An Evolutionary Play
- The stage is set: it is early Spring - the goldenrod plant starts to grow.
- Enter the gall fly. Adult gall flies emerge and lay eggs on the terminal bud of a goldenrod plant.
- The gall fly egg hatches, and the larva burrows into the stem and stimulates the plant to form a ball gall.
- The gall fly larva lives happily in the gall, feeding on the gall tissue and growing.
- The gall also continues to grow.
- Enter the parasitoid wasps. While the fly larva is still in the bud, E. obtusiventris places
its own egg into the fly egg or larva. The strategy of E. gigantea is different. It locates a developing
gall and inserts an egg into the lumen of the gall.
- In both cases, the wasp larva eventually kills the fly larva.

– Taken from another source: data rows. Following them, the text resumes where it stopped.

/-- The record of a cabin as CABIN_GET answers it (10 section 10.3). -/
def State.cabinBytes (s : State) (slot : Nat) (c : Cabin) : List Byte :=
  u8 c.number.deck ++ u16 c.number.number ++ u16 c.doorNode ++ optPlate c.plate ++ u8 c.berths ++
    u8 c.occupancy.code ++ u8 c.privacy.code ++ u8 c.language ++ optCatalogue c.message ++
    u8 c.primary ++ optByte c.alternate ++ labelBytes c.label ++
    u16 slot ++ yesNo c.service ++ optMinute c.serviceMinute ++ yesNo c.swept ++
    presence s.fresh 0 c.sweptBy ++ u16 c.contentGen.toNat ++ u16 c.deliveredGen.toNat ++
    u8 c.plateState.code ++ u8 c.retries ++ optByte (s.effective c) ++ s.platePlace slot c

/-- The cabin that a CABIN_GET names; the outer absence is a value out of range. -/
def State.cabinNamed (s : State) (b : CabinGetBody) : Option (Option (Nat × Cabin)) :=
  match b.selector with
  | 0 =>
    let number := b.second * 256 + b.third
    if cabinNumberInRange b.first number then some (s.cabinByNumber { deck := b.first, number }) else none
  | 1 =>
    match trunkOfRaw b.first with
    | none => none
    | some trunk =>
      if 1 ≤ b.second ∧ b.second ≤ Config.plateAddresses ∧ b.third = 0 then
        some (s.cabinByPlate { trunk, address := b.second })
      else none
  | _ => none

/-- CABIN_GET (R66). -/
def cabinGet (b : CabinGetBody) (s : State) : Reply :=
  match s.cabinNamed b with
  | none => .refuse .badField
  | some none => .refuse .notFound
  | some (some (slot, c)) => .done (s.cabinBytes slot c)

/-! ### TRUNK_GET (R107) -/

/-- How many cabins on a trunk have a plate in a state. -/
def State.platesIn (s : State) (i : Fin 16) (st : PlateState) : Nat :=
  Table.count s.cabin.cabins fun c =>
    c.plate.any (fun p => decide (p.trunk = i)) && decide (c.plateState = st)

/-- The number of a cabin, by slot. -/
def State.numberOf (s : State) (slot : Nat) : CabinNumber :=
  ((s.cabinAt slot).map (·.number)).getD { deck := 0, number := 0 }

/-- The work in flight: its kind and three bytes of detail. -/
def State.workBytes (s : State) : Option Work → List Byte
  | none => [0#8, 0#8, 0#8, 0#8]
  | some (.write (some slot) _ _ _) => u8 1 ++ u8 (s.numberOf slot).deck ++ u16 (s.numberOf slot).number
  | some (.write none _ _ _) => [2#8, 0#8, 0#8, 0#8]
  | some (.broadcast m) => u8 3 ++ u8 m.code ++ [0#8, 0#8]
  | some (.survey a _) => u8 4 ++ u8 a ++ [0#8, 0#8]

/-- The numbers of a trunk's cabins whose plates are PENDING, CURRENT and FAILED. -/
def State.plateCountBytes (s : State) (i : Fin 16) : List Byte :=
  u8 (s.platesIn i .pending) ++ u8 (s.platesIn i .current) ++ u8 (s.platesIn i .failed)

/-- The answer of TRUNK_GET (10 section 10.6). DEDUCED (log 17), unsafe: a disabled trunk shows the mode
its enabling would require, and owes nothing. -/
def State.trunkBytes (s : State) (i : Fin 16) : List Byte :=
  let t := s.trunk i
  u8 t.state.code ++ yesNo t.enabled ++ u8 (believedCode t.believed) ++ u8 s.musterNow.plateMode.code ++
    yesNo (t.owes s.musterNow) ++ s.workBytes t.work ++ u8 t.urgent.length ++ u8 t.ordinary.length ++
    u8 t.cursor ++ yesNo t.surveyDue ++ s.plateCountBytes i ++ u8 s.held ++ u8 s.reserved ++
    u8 s.freeEntries

/-- TRUNK_GET (R107). -/
def trunkGet (n : Nat) (s : State) : Reply :=
  match trunkOfRaw n with
  | none => .refuse .badField
  | some i => .done (s.trunkBytes i)

/-! ### Commands -/

def execCabinPut (tag : Byte) (body : List Byte) (s : State) : Host.Outcome State Fault Refusal :=
  .next (serve tag (parseCabin body) true cabinPut s)

def execCabinAmend (tag : Byte) (body : List Byte) (s : State) : Host.Outcome State Fault Refusal :=
  .next (serve tag (parseCabinAmend body) true cabinAmend s)

def execCabinRetire (tag : Byte) (body : List Byte) (s : State) : Host.Outcome State Fault Refusal :=
  .next (serve tag (body12 body) true cabinRetire s)

def execCabinGet (tag : Byte) (body : List Byte) (s : State) : Host.Outcome State Fault Refusal :=
  .next (serve tag (parseCabinGet body) false (reading cabinGet) s)

def execPlateRetry (tag : Byte) (body : List Byte) (s : State) : Host.Outcome State Fault Refusal :=
  .next (serve tag (body12 body) true plateRetry s)

def execServiceTake (tag : Byte) (body : List Byte) (s : State) : Host.Outcome State Fault Refusal :=
  .next (serve tag (body0 body) true serviceTake s)

def execTrunkGet (tag : Byte) (body : List Byte) (s : State) : Host.Outcome State Fault Refusal :=
  .next (serve tag (body1 body) false (reading trunkGet) s)

end Sys2Proof.Machine
end

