/-- The line without a station. -/
def followCrewLine (marker : MusterKind) : MusterLine :=
  { marker, followCrew := true, letter := none, label := 0, kind := .hold, arrow := none,
    dist := Config.unreachable }

/-- The answer kinds with which a chosen station is shown. -/
def AnswerKind.leads : AnswerKind → Bool
  | .route => true
  | .provisional => true
  | .here => true
  | .noRoute => false
  | .hold => false

/-- The MUSTER panel of DRILL or ALARM (R142). -/
def State.musterPanel (s : State) (x : Screen) (marker : MusterKind) : Content :=
  match s.musterStation x with
  | none => .muster (followCrewLine marker)
  | some t =>
    let a := s.screenRoute x t
    if a.kind.leads then
      .muster { marker, followCrew := false, letter := s.stationLetter t, label := s.labelOf t,
                kind := a.kind, arrow := a.arrow x.facing, dist := a.dist }
    else .muster (followCrewLine marker)

/-- What a slot carries outside DRILL and ALARM (R138). -/
def State.panelOutsideMuster (s : State) (x : Screen) (d : Descriptor) (k : SlotKind) : Content :=
  if x.mode = .dark || decide ((x.slot k).policy = .off) then .blank
  else match k with
    | .route => s.routePanel x d
    | .programme => s.programmePanel x d
    | .notice => .notice x.notice
    | .muster => .blank

/-- What a slot's packet carries now (R138). -/
def State.compose (s : State) (x : Screen) (d : Descriptor) (k : SlotKind) : Content :=
  match s.musterNow, k with
  | .drill, .muster => s.musterPanel x .drill
  | .alarm, .muster => s.musterPanel x .alarm
  | .drill, _ => .blank
  | .alarm, _ => .blank
  | .normal, k => s.panelOutsideMuster x d k
  | .standDown, k => s.panelOutsideMuster x d k

/-! ### Sending (R139, R147, R148) -/

/-- The address after one: 128 wraps to 1. -/
def nextScreenAddress (a : Nat) : Nat := if a < Config.screenAddresses then a + 1 else 1

/-- A packet is sent to a screen: an exchange begins with its answer window, the budget is charged, and
the screen has been addressed in the present period. -/
def State.sendPacket (s : State) (l : Fin 4) (n : Nat) (p : Packet) : State :=
  let s := s.modLink l fun k => { k with
    budget := k.budget - 1
    exchange := some { screen := n, detached := false, packet := p, window := started, limit := stopped } }
  s.modScreen n fun x => { x with lastAddressed := some (s.link l).period }

/-- A slot's packet is composed and sent (R139). -/
def State.sendSlot (s : State) (l : Fin 4) (r : SlotRef) : State :=
  match s.screenAt r.screen with
  | none => s.modLink l fun k => k.leaveSlot r
  | some x =>
    match x.descriptor with
    | none => s.modLink l fun k => k.leaveSlot r
    | some d =>
      let y := x.slot r.kind
      let p : Packet := .slot r.kind y.gen x.effectiveLanguages (s.compose x d r.kind)
      let s := s.modLink l fun k => k.leaveSlot r
      let s := s.modScreen r.screen fun x => x.modSlot r.kind fun y =>
        { y with lastSent := some { period := (s.link l).period, gen := y.gen } }
      s.sendPacket l r.screen p

/-- Whether a slot was sent in a period with its present generation. -/
def Slot.sentIn (y : Slot) (period : Word16) : Bool :=
  decide (y.lastSent = some { period, gen := y.gen })

/-- Whether a queued slot has not been sent in this period with its present generation. -/
def State.unsent (s : State) (l : Fin 4) (r : SlotRef) : Bool :=
  (s.screenAt r.screen).any fun x => !(x.slot r.kind).sentIn (s.link l).period

/-- Discovery: the first record at or after the cursor that must be found (R147, step 1). -/
def State.discoveryOffer (s : State) (l : Fin 4) : Option Nat :=
  let k := s.link l
  if k.discovered then none
  else
    let wanted := (s.screensOn l).filter fun r => !r.2.ready
    ((wanted.filter fun r => decide (k.discoveryCursor ≤ addressOfScreen r.1)) ++
      (wanted.filter fun r => decide (addressOfScreen r.1 < k.discoveryCursor))).head?.map (·.1)

/-- The muster queue's offer (R147, step 2). -/
def State.musterOffer (s : State) (l : Fin 4) : Option SlotRef := (s.link l).musterQueue.find? (s.unsent l)

/-- The dirty queue's offer; every slot in it is passed over in MUSTER mode (R147, step 3). -/
def State.dirtyOffer (s : State) (l : Fin 4) : Option SlotRef :=
  if s.musterNow.proper then none else (s.link l).dirtyQueue.find? (s.unsent l)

- Enter the beetles. Throughout the growth of the gall, beetles may insert their eggs just under the surface
of the gall. The beetle eggs hatch.
- Burrowing beetle larvae enter the lumen and kill the fly larva.
- Fly larvae that survive through the Fall overwinter in the gall. They will emerge in the Spring to mate and
The plot thickens:
- The ability of the wasps to deposit their eggs depends on gall size. The wasp
must be able to penetrate the gall wall with its ovipositor if the egg is to be deposited in a location where it
- The size of the gall is an inherited trait of both the plant and the gall fly.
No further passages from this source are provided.